Grande Lu só, mesmo, tu. E, já agora, porque não camoniana, a piscadela ? Direita e malfeitora como o encardido bardo?
Primeiro, o esclarecimento de que não sendo isto (esta tão precária «coisa»), nem a cerimónia de atribuição dos óscares, nem a António Maria Cardoso, sempre evitei como norma ou uso corrente a individuação. Aliás as poucas raras vezes em que infrigi a práctica foi, ou por maus motivos, ou com péssimos resultados... Aceita, portanto, a prosalhada como homenagem aos «meus» Lus, bem como reconhecimento público de afecto e impagável dívida. Sei que não lerão (coisas vossas), de forma que me posso esticar e convocar as matérias e as pessoas que me apetecerem. E bem sabes que pelas culpas tatuadas e os pecados cicatrizados, sou muito espartano em matéria de apetites.

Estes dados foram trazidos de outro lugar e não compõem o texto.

-- ==== Sys2Proof/Tests/Slice0.lean ====
section
/-! SUPPORT. The author's own tests: the checks of WellFormed, one decoded word per constructor, one-step vectors of
spec/95_test_vectors.md (the V-… ids), the fetch path, and a witness for the hypotheses of every obligation that has some. -/

namespace Sys2Proof.Tests

open Sys2Proof Sys2Proof.Machine

/-- The named constants of spec/95_test_vectors.md. -/
abbrev vecA : Qword := 0x0123456789ABCDEFFEDCBA9876543210
abbrev vecB : Qword := 0xFFFF0000FFFF000000FF00FF00FF00FF
abbrev vecX : Qword := 0xDEADBEEFCAFEBABE1234567880000001
abbrev vecY : Qword := 0xDEADBEEFCAFEBABE8000000012345678
abbrev ones : Qword := 0xFFFFFFFFFFFFFFFFFFFFFFFFFFFFFFFF

/-- The reset state with some registers set. -/
def start (l : List (RegIdx × Qword)) : State := l.foldl (fun s p => s.setReg p.1 p.2) State.reset

/-- One call of the core completes and changes the state as `f` says, and nothing else. -/
abbrev OkTo (w : Word) (s : State) (f : State → State) : Prop := execute referenceConfig w s = (f s, .ok)

/-- One call of the core answers the fault with the state unchanged. -/
abbrev FaultsWith (w : Word) (s : State) (x : Fault) : Prop := execute referenceConfig w s = (s, .fault x)

/-- The state with words in the program text from address `a` on, and the counters there. -/
def loaded (s : State) (a : Word) (ws : List Word) : State :=
  ({ s with text := placeProgram .little s.text a ws }.setPc a).setNpc (a + 4)

/-! ## WellFormed: each check refuses an ill-formed term -/

theorem test_arity_refuses_missing_operand : AsmTerm.arityOk ⟨.add, [3, 1]⟩ = false := by decide
theorem test_range_refuses_operand_32 : AsmTerm.rangeOk ⟨.add, [3, 1, 32]⟩ = false := by decide
theorem test_wellFormed_refuses_extra_operand : AsmTerm.wellFormed ⟨.sync, [0]⟩ = false := by decide
theorem test_wellFormed_refuses_shift_amount_32 : AsmTerm.wellFormed ⟨.sll, [3, 2, 32]⟩ = false := by decide
theorem test_wellFormed_accepts_operand_31 : AsmTerm.wellFormed ⟨.sll, [31, 31, 31]⟩ = true := by decide
theorem test_assemble_refuses_ill_formed : assemble ⟨.jalr, [32, 1]⟩ = none := by decide
theorem test_assemble_orders_operands : assemble ⟨.sllv, [3, 2, 1]⟩ = some (.sllv 3 2 1) := by decide
theorem test_map_refuses_duplicate_funct : FunctMap.functsDistinct ((0x00, .srl) :: standardFunctMap) = false := by decide
theorem test_map_refuses_duplicate_operation : FunctMap.opsDistinct ((0x01, .sll) :: standardFunctMap) = false := by decide
theorem test_map_refuses_missing_operation : FunctMap.complete (standardFunctMap.drop 1) = false := by decide
theorem test_map_wellFormed_refuses_empty : FunctMap.wellFormed [] = false := by decide

/-! ## Decode: the word `000000 rs=1 rt=2 rd=3 sa=4 funct` of R51 and R56, one per constructor -/

theorem test_decode_sll : decode 0b000000_00001_00010_00011_00100_000000#32 = .ok (.sll 3 2 4) := by decide
theorem test_decode_srl : decode 0b000000_00001_00010_00011_00100_000010#32 = .ok (.srl 3 2 4) := by decide
theorem test_decode_sra : decode 0b000000_00001_00010_00011_00100_000011#32 = .ok (.sra 3 2 4) := by decide
theorem test_decode_sllv : decode 0b000000_00001_00010_00011_00100_000100#32 = .ok (.sllv 3 2 1) := by decide
theorem test_decode_srlv : decode 0b000000_00001_00010_00011_00100_000110#32 = .ok (.srlv 3 2 1) := by decide
theorem test_decode_srav : decode 0b000000_00001_00010_00011_00100_000111#32 = .ok (.srav 3 2 1) := by decide
theorem test_decode_jr : decode 0b000000_00001_00010_00011_00100_001000#32 = .ok (.jr 1) := by decide
theorem test_decode_jalr : decode 0b000000_00001_00010_00011_00100_001001#32 = .ok (.jalr 3 1) := by decide
theorem test_decode_movz : decode 0b000000_00001_00010_00011_00100_001010#32 = .ok (.movz 3 1 2) := by decide
theorem test_decode_movn : decode 0b000000_00001_00010_00011_00100_001011#32 = .ok (.movn 3 1 2) := by decide
theorem test_decode_syscall : decode 0b000000_00001_00010_00011_00100_001100#32 = .ok .syscall := by decide
theorem test_decode_brk : decode 0b000000_00001_00010_00011_00100_001101#32 = .ok .brk := by decide
theorem test_decode_sync : decode 0b000000_00001_00010_00011_00100_001111#32 = .ok .sync := by decide
theorem test_decode_mfhi : decode 0b000000_00001_00010_00011_00100_010000#32 = .ok (.mfhi 3) := by decide
theorem test_decode_mthi : decode 0b000000_00001_00010_00011_00100_010001#32 = .ok (.mthi 1) := by decide
theorem test_decode_mflo : decode 0b000000_00001_00010_00011_00100_010010#32 = .ok (.mflo 3) := by decide
theorem test_decode_mtlo : decode 0b000000_00001_00010_00011_00100_010011#32 = .ok (.mtlo 1) := by decide
theorem test_decode_dsllv : decode 0b000000_00001_00010_00011_00100_010100#32 = .ok (.dsllv 3 2 1) := by decide
theorem test_decode_dsrlv : decode 0b000000_00001_00010_00011_00100_010110#32 = .ok (.dsrlv 3 2 1) := by decide
theorem test_decode_dsrav : decode 0b000000_00001_00010_00011_00100_010111#32 = .ok (.dsrav 3 2 1) := by decide
theorem test_decode_mult : decode 0b000000_00001_00010_00011_00100_011000#32 = .ok (.mult 1 2) := by decide
theorem test_decode_multu : decode 0b000000_00001_00010_00011_00100_011001#32 = .ok (.multu 1 2) := by decide
theorem test_decode_div : decode 0b000000_00001_00010_00011_00100_011010#32 = .ok (.div 1 2) := by decide
theorem test_decode_divu : decode 0b000000_00001_00010_00011_00100_011011#32 = .ok (.divu 1 2) := by decide
theorem test_decode_add : decode 0b000000_00001_00010_00011_00100_100000#32 = .ok (.add 3 1 2) := by decide
theorem test_decode_addu : decode 0b000000_00001_00010_00011_00100_100001#32 = .ok (.addu 3 1 2) := by decide
theorem test_decode_sub : decode 0b000000_00001_00010_00011_00100_100010#32 = .ok (.sub 3 1 2) := by decide
theorem test_decode_subu : decode 0b000000_00001_00010_00011_00100_100011#32 = .ok (.subu 3 1 2) := by decide
theorem test_decode_and : decode 0b000000_00001_00010_00011_00100_100100#32 = .ok (.and 3 1 2) := by decide
theorem test_decode_or : decode 0b000000_00001_00010_00011_00100_100101#32 = .ok (.or 3 1 2) := by decide
theorem test_decode_xor : decode 0b000000_00001_00010_00011_00100_100110#32 = .ok (.xor 3 1 2) := by decide
theorem test_decode_nor : decode 0b000000_00001_00010_00011_00100_100111#32 = .ok (.nor 3 1 2) := by decide
theorem test_decode_mfsa : decode 0b000000_00001_00010_00011_00100_101000#32 = .ok (.mfsa 3) := by decide
theorem test_decode_mtsa : decode 0b000000_00001_00010_00011_00100_101001#32 = .ok (.mtsa 1) := by decide
theorem test_decode_slt : decode 0b000000_00001_00010_00011_00100_101010#32 = .ok (.slt 3 1 2) := by decide
theorem test_decode_sltu : decode 0b000000_00001_00010_00011_00100_101011#32 = .ok (.sltu 3 1 2) := by decide
theorem test_decode_dadd : decode 0b000000_00001_00010_00011_00100_101100#32 = .ok (.dadd 3 1 2) := by decide
theorem test_decode_daddu : decode 0b000000_00001_00010_00011_00100_101101#32 = .ok (.daddu 3 1 2) := by decide
theorem test_decode_dsub : decode 0b000000_00001_00010_00011_00100_101110#32 = .ok (.dsub 3 1 2) := by decide
theorem test_decode_dsubu : decode 0b000000_00001_00010_00011_00100_101111#32 = .ok (.dsubu 3 1 2) := by decide
theorem test_decode_tge : decode 0b000000_00001_00010_00011_00100_110000#32 = .ok (.tge 1 2) := by decide
theorem test_decode_tgeu : decode 0b000000_00001_00010_00011_00100_110001#32 = .ok (.tgeu 1 2) := by decide
theorem test_decode_tlt : decode 0b000000_00001_00010_00011_00100_110010#32 = .ok (.tlt 1 2) := by decide
theorem test_decode_tltu : decode 0b000000_00001_00010_00011_00100_110011#32 = .ok (.tltu 1 2) := by decide
theorem test_decode_teq : decode 0b000000_00001_00010_00011_00100_110100#32 = .ok (.teq 1 2) := by decide
theorem test_decode_tne : decode 0b000000_00001_00010_00011_00100_110110#32 = .ok (.tne 1 2) := by decide
theorem test_decode_dsll : decode 0b000000_00001_00010_00011_00100_111000#32 = .ok (.dsll 3 2 4) := by decide
theorem test_decode_dsrl : decode 0b000000_00001_00010_00011_00100_111010#32 = .ok (.dsrl 3 2 4) := by decide
theorem test_decode_dsra : decode 0b000000_00001_00010_00011_00100_111011#32 = .ok (.dsra 3 2 4) := by decide
theorem test_decode_dsll32 : decode 0b000000_00001_00010_00011_00100_111100#32 = .ok (.dsll32 3 2 4) := by decide
theorem test_decode_dsrl32 : decode 0b000000_00001_00010_00011_00100_111110#32 = .ok (.dsrl32 3 2 4) := by decide
theorem test_decode_dsra32 : decode 0b000000_00001_00010_00011_00100_111111#32 = .ok (.dsra32 3 2 4) := by decide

Encontrar-te assim (praticamente colidindo...) em São Bento («Ora e labora») foi a circunstância certa ( e estive quase, quase a arriscar «perfeita») para quem, como nós, crê e, por via de teimosos esmeros, cultiva (fugindo ou não cedendo a tentações explicatórias ou significantes) a crença nos encantamentos e magias reservados a olhares atentos e almas resistentes a ilusionismos. Ora os meus sentimentos por vós são da mesmíssima natureza: meramente constatados. Et ça suffit !!
Não se esgota em mim o espanto de que sempre que estou com um de vós (sem o outro), sentir uma espécie de ausente «presente». O vosso amor tranquilo comove-me... e se a palavra «família» ainda existe no meu dicionário é, essencialmente, por vossa causa.
E de causa a casa... a vossa talvez tenha sido a casa onde vivi que, sendo vossa, mais senti como minha. Sabes do meu incómodo com o passado... por isso sempre disse que «o passado é um sítio muito mal frequentado» e, no entanto, recordo-a e sonho frequentemente com ela.
Nunca falámos nisso, mas houve dois sítios onde pensei, muito sentidamente : «gostava de morrer aqui» (conhecendo tão bem a minha inclinação para o (melo)drama sabes (e bem) serem estas imagens sempre precedidas de outras que não são para aqui chamadas: foram eles, o Lago de Como e a vossa sala. Com o tempo, a vossa casa acabou por encolher e condensar-se afectivamente na sala.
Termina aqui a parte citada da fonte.